In this study, we report that heteronemin induces apoptosis and autophagy in the human renal cell carcinoma (RCC) A498 cell line. We demonstrate the role of p38 in heteronemin-induced cell apoptosis and the role of JNK in heteronemin-induced autophagy. We show in this system that inhibiting autophagy leads to a significantly enhanced cell death and apoptosis response. Heteronemin also inhibits the AKT signaling pathway and the phosphorylation of ERK. Our study is the first report that provides evidence that, besides apoptosis, heteronemin also induces autophagy in A498 cells. We propose that the combination of heteronemin with autophagy inhibitors leads to enhanced apoptosis in A498 cells.

2. Materials and Methods

2.1. Reagents and Chemicals

Heteronemin was extracted from marine sponge Hyrtios erecta and purified in Professor Ping-Jyun Sung’s Lab. Minimum Essential Medium (MEM), RPMI 1640 medium, fetal bovine serum (FBS), penicillin, and streptomycin were obtained from Gibco BRL Life Technologies (Grand Island, NY). EGTA, EDTA, leupeptin, dithiothreitol, phenylmethylsulfonyl fluoride (PMSF), propidium iodide (PI), dimethyl sulfoxide (DMSO), MTT (3-[4,5]-2,5-diphenyltetrazolium bromide), 4′-6-diamidino-2-phenylindole (DAPI), SB203580, SP600125, and chloroquine were obtained from Sigma (St. Louis, MO). Antibodies to various proteins were obtained from the following sources: anti-mouse and anti-rabbit IgGs, poly-ADP-ribose polymerase (PARP), Bcl-2, Bcl-xL, Bax, and p62 antibodies were purchased from Santa Cruz Biotechnology (Santa Cruz, CA); p-AKT (Ser 473), AKT, p-ERK (Thr 202/Tyr 204), ERK, p-p70S6K (Thr 421/Ser 424), p70S6K, p-4EBP1 (Thr 37/46), 4EBP1, p-JNK (Thr 183/Tyr 185), JNK, p-p38 (Thr 180/Tyr 182), p38, p-HSP27 (Ser 78), Atg5, cleaved caspase-3, caspase-9, and caspase-8 were purchased from Cell Signaling Technology (Boston, MA); cytochrome was purchased from BD Biosciences (San Diego, CA); caspase-3 was purchased from Imgenex (San Diego, CA); LC3 was purchased from Novus (Littleton, CO); actin and GAPDH were purchased from Millipore (Billerica, MA).

2.2. Cell Culture

Human cancer cell lines A549, ACHN, and A498 were purchased from the American Type Culture Collection (Manassas, VA). Cell lines were maintained in either RPMI 1640 medium (A549 and ACHN) or Minimum Essential Medium (A498) containing 10% heat-inactivated fetal bovine serum and 1% penicillin/streptomycin at 37°C under a humidified atmosphere with 5% CO2.

2.3. Cytotoxicity Assay

Cells were plated in 96-well plates for 24 h. The medium was removed, and the cells were treated with various concentrations of heteronemin. After treatment, 100 μL MTT solution (0.5 mg/mL in phosphate-buffered saline (PBS)) was added to each well. After 1 h incubation at 37°C, MTT solution was removed and DMSO was added to dissolve dye. Absorbance at 550 nm was measured using a microplate reader (Thermo Multiskan GO, Waltham, MA), using RPMI or MEN medium as a blank.

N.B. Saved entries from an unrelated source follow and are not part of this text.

-- ==== Sys2Proof/Machine/Engine.lean ====
section
/-! DEFINITION. The engine agent: the completion step (41_commands.md section 3). -/

namespace Sys2Proof.Machine

/-- The value a completion computes for PEND, from whatever the datapath registers hold (R78, R87, R97). -/
def completionRun (p : Pending) (d : Datapath) : Datapath × Word :=
  match p.op with
  | .powmod =>
    let run := modexpRun p.a0 p.a1 p.a2 d.modexp
    ({ d with modexp := run.1 }, run.2)
  | .hexdigit =>
    let run := hexDigitRun fpOps p.a0 d
    (run.1, run.2.setWidth 32)

/-- `Complete()` (R78), atomic. The datapath registers are not kept between commands (R32, U2; log 5). -/
def State.complete (s : State) (p : Pending) : State :=
  { s.freeDatapath with
    result := (completionRun p s.datapath).2, pend := none, status := s.status.complete }

/-- A turn of the engine: the completion step if a command is in flight, else nothing (R78; log 17). -/
def State.engineTurn (s : State) : State :=
  match s.pend with
  | none => s
  | some p => s.complete p

end Sys2Proof.Machine
end

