-- ==== Sys2Proof/Machine/Platform.lean ====
section
/-! DEFINITION. The window on a byte-addressed platform bus (20_memory.md R35 to R37). -/

namespace Sys2Proof.Machine

/-- Byte lane j of a word: bits [8j+7:8j] (R36). -/
def lane (w : Word) (j : Nat) : Byte := w.extractLsb' (8 * j) 8

/-- A word from its bytes, the first at the lowest address (R36). -/
def wordOfLanes : List Byte → Word
  | [] => 0
  | b :: bs => (wordOfLanes bs <<< 8) ||| b.setWidth 32

/-- The byte a platform sees at byte offset `off` (0 to 31) from CORE_BASE: lane `off mod 4` of the register at word
address `off / 4` (R35, R36). -/
def State.windowByte (s : State) (off : Nat) : Byte :=
  lane (s.readReg (Reg.ofAddr (BitVec.ofNat 3 (off / 4)))) (off % 4)

/-- What the ports hold for a transaction (R47). -/
def Pins.transaction (we : Bool) (addr : BitVec 3) (wdata : Word) : Pins :=
  { rst := false, sel := true, we := we, addr := addr, wdata := wdata }

/-- The word address of a platform access of `size` bytes at byte address `addr`, or why there is none (R35, R37, R40). -/
def windowAddr (addr size : Nat) : Except Refusal (BitVec 3) :=
  if size ≠ 4 then .error .notWholeWord
  else if addr < Config.coreBase ∨ Config.coreBase + 4 * Config.nReg ≤ addr then .error .outsideWindow
  else if (addr - Config.coreBase) % 4 ≠ 0 then .error .misaligned
  else .ok (BitVec.ofNat 3 ((addr - Config.coreBase) / 4))

/-- The transaction a platform access is at CORE's port, or why it is none. -/
def PlatformAccess.toPins : PlatformAccess → Except Refusal Pins
  | .read addr size =>
    match windowAddr addr size with
    | .ok a => .ok (Pins.transaction false a 0)
    | .error r => .error r
  | .write addr bytes =>
    match windowAddr addr bytes.length with
    | .ok a => .ok (Pins.transaction true a (wordOfLanes bytes))
    | .error r => .error r

end Sys2Proof.Machine
end

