/-- A HEXDIGIT above N_MAX is refused with INDEX_RANGE (R77, R108). -/
theorem execHexdigit_idle_beyond {s : State} (hidle : s.status.busy = false) (hn : Config.nMax < s.arg0.toNat) :
    execHexdigit s = .next { s with cmd := 2#32, status := s.status.record .indexRange } := by
  rw [execHexdigit, State.issue_idle hidle, State.issueHexDigit_beyond (s := { s with cmd := 2#32 }) hn]
  rfl

/-- A HEXDIGIT up to N_MAX is accepted, its arguments captured (R77). -/
theorem execHexdigit_idle_ok {s : State} (hidle : s.status.busy = false) (hn : s.arg0.toNat ≤ Config.nMax) :
    execHexdigit s = .next { s with cmd := 2#32, pend := some (s.capture .hexdigit), status := s.status.accept } := by
  rw [execHexdigit, State.issue_idle hidle, State.issueHexDigit_ok (s := { s with cmd := 2#32 }) hn]
  rfl

/-- A turn of the engine with a command in flight leaves the command's value in RESULT (R78). -/
theorem State.engineTurn_result {s : State} {p : Pending} (hp : s.pend = some p) (hm : p.op = .powmod → p.a2 ≠ 0) :
    s.engineTurn.result = completionValue p := by
  rw [State.engineTurn_some hp, State.complete_result, completionRun_eq_completionValue p s.datapath hm]

/-- With modulus 1 the value of POWMOD is 0, whatever base and exponent are (R83, R86). -/
theorem completionValue_powmod_one (base exponent : Word) :
    completionValue { op := .powmod, a0 := base, a1 := exponent, a2 := 1 } = 0 :=
  congrArg (BitVec.ofNat 32) (Nat.mod_one (base.toNat ^ exponent.toNat))

/-- Settles O23: the modulus test of IssuePowMod, and the values of the two completions by the mathematical power. -/
theorem powmodIssueChecksTheModulus : Obligations.PowmodIssueChecksTheModulus := by
  refine ⟨rfl, fun s hidle => ⟨rfl, execPowmod_idle_zero hidle, execPowmod_idle_pos hidle⟩, fun s a0 a1 hp => ?_,
    fun s hp => ⟨?_, ?_⟩⟩
  · exact (State.engineTurn_result hp fun _ => (by decide : (1 : Word) ≠ 0)).trans (completionValue_powmod_one a0 a1)
  · exact (State.engineTurn_result hp fun _ => by decide).trans (by decide)
  · rw [State.engineTurn_some hp]
    rfl

/-- The first hexadecimal digit of π's fraction, computed on the unit's own registers (R97). -/
theorem hexDigitAt_zero : hexDigitAt 0 = 2 := by decide +kernel

/-- The digit at index 3, the largest a digit can be (R97). -/
theorem hexDigitAt_three : hexDigitAt 3 = 15 := by decide +kernel

/-- A HEXDIGIT in flight completes with the digit at its index, zero-extended; ARG1 and ARG2 play no part (R77, R97). -/
theorem State.engineTurn_result_hexdigit {s : State} {n a1 a2 : Word} {digit : BitVec 4}
    (hp : s.pend = some { op := .hexdigit, a0 := n, a1 := a1, a2 := a2 }) (hdigit : hexDigitAt n = digit) :
    s.engineTurn.result = digit.setWidth 32 := by
  rw [State.engineTurn_result hp nofun, ← hdigit]
  rfl

/-- Settles O24: the index test of IssueHexDigit, and the completion's digit at the two indices. -/
theorem hexdigitIssueChecksTheIndex : Obligations.HexdigitIssueChecksTheIndex := by
  refine ⟨rfl, fun s hidle => ⟨rfl, execHexdigit_idle_beyond hidle, execHexdigit_idle_ok hidle⟩, fun s _ _ hp => ?_,
    fun s _ _ hp => ?_⟩
  · exact State.engineTurn_result_hexdigit hp hexDigitAt_zero
  · exact State.engineTurn_result_hexdigit hp hexDigitAt_three

end Sys2Proof.Machine
end

section
/-! PROOFS. MODEXP (42_modexp.md): the power (R86), and the iterations of the loop: their bounds (R84) and their number
(R81). -/

namespace Sys2Proof.Machine

/-- Settles O29: the loop keeps r * b^e modulo the modulus, and modulus 1 is decided before it. -/
theorem modExpIsTheMathematicalPower : Obligations.ModExpIsTheMathematicalPower :=
  modExp_toNat

/-! ### The registers after some iterations -/

/-- `r` and `b` are residues of the modulus: what R84 says of them from the loop's start on. -/
structure ModexpRegs.Reduced (d : ModexpRegs) : Prop where
  r_lt : d.r.toNat < d.m.toNat
  b_lt : d.b.toNat < d.m.toNat

/-- Registers below the modulus leave it no room to be 0. -/
theorem ModexpRegs.Reduced.m_ne_zero {d : ModexpRegs} (h : d.Reduced) : d.m ≠ 0 := by
  intro hm
  have hr := h.r_lt
  simp [hm] at hr

/-- The loop starts reduced: 1 is below a modulus of at least 2, and base is reduced first (R81). -/
theorem modexpInit_reduced (base exponent : Word) {modulus : Word} (d : ModexpRegs) (hm : 2 ≤ modulus.toNat) :
    (modexpInit base exponent modulus d).Reduced where
  r_lt := show 1 < modulus.toNat by omega
  b_lt := Nat.mod_lt _ (by omega)

/-- An iteration replaces `r` and `b` by residues or keeps them (R84). -/
theorem ModexpRegs.Reduced.iterate {d : ModexpRegs} (h : d.Reduced) : d.iterate.Reduced where
  r_lt := by simpa using d.iterate_r_lt h.m_ne_zero h.r_lt
  b_lt := by
    rw [d.iterate_b_toNat h.m_ne_zero, d.iterate_m]
    exact Nat.mod_lt _ (by have := h.b_lt; omega)

theorem ModexpRegs.Reduced.iterations {d : ModexpRegs} (h : d.Reduced) (n : ℕ) :
    (ModexpRegs.iterate^[n] d).Reduced :=
  Function.Iterate.rec ModexpRegs.Reduced h (fun _ => ModexpRegs.Reduced.iterate) n

@[simp] theorem ModexpRegs.iterations_m (d : ModexpRegs) (n : ℕ) : (ModexpRegs.iterate^[n] d).m = d.m :=
  congrFun (Function.iterate_invariant (funext ModexpRegs.iterate_m) n) d

/-- Each iteration shifts one bit out of `e` (R81). -/
theorem ModexpRegs.iterations_e_toNat (d : ModexpRegs) (n : ℕ) :
    (ModexpRegs.iterate^[n] d).e.toNat = d.e.toNat / 2 ^ n := by
  induction n with
  | zero => simp
  | succ n ih => rw [Function.iterate_succ_apply', ModexpRegs.iterate_e_toNat, ih, Nat.div_div_eq_div_mul, pow_succ]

2.4. Sulforhodamine B (SRB) Assay

Cells were seeded in 96-well plates in complete media. After overnight culture, cells were treated with various concentrations of heteronemin for 48 h and then cells were fixed with 10% trichloroacetic acid (TCA) and SRB at 0.4% (wt/vol) in 1% acetic acid. SRB bound cells were solubilized with 10 mM Trizma base and absorbance was read at a wavelength of 515 nm by using a microplate reader. Growth inhibition of 50% () is calculated as described previously [29].

2.5. In Situ Labeling of Apoptotic Cells

Heteronemin-induced A498 cell apoptosis was detected using the terminal deoxynucleotidyl transferase-mediated nick-end labeling (TUNEL) staining assay. Briefly, cells were seeded in 4-well chamber slides. After overnight culture, cells were exposed to 3 μM heteronemin for 24 h and then fixed for 10 min by using ice-cold 1% paraformaldehyde. Staining was performed according to the TUNEL staining protocol provided by Promega Corporation (Madison, WI). Finally, photomicrographs of the TUNEL-stained cells were observed and photographed using Axioplan 2 fluorescence microscope (Carl Zeiss, Jena, Germany) equipped with a CCD camera (Nikon, Japan) at 20x magnification. Data were analysed by AxioVision software.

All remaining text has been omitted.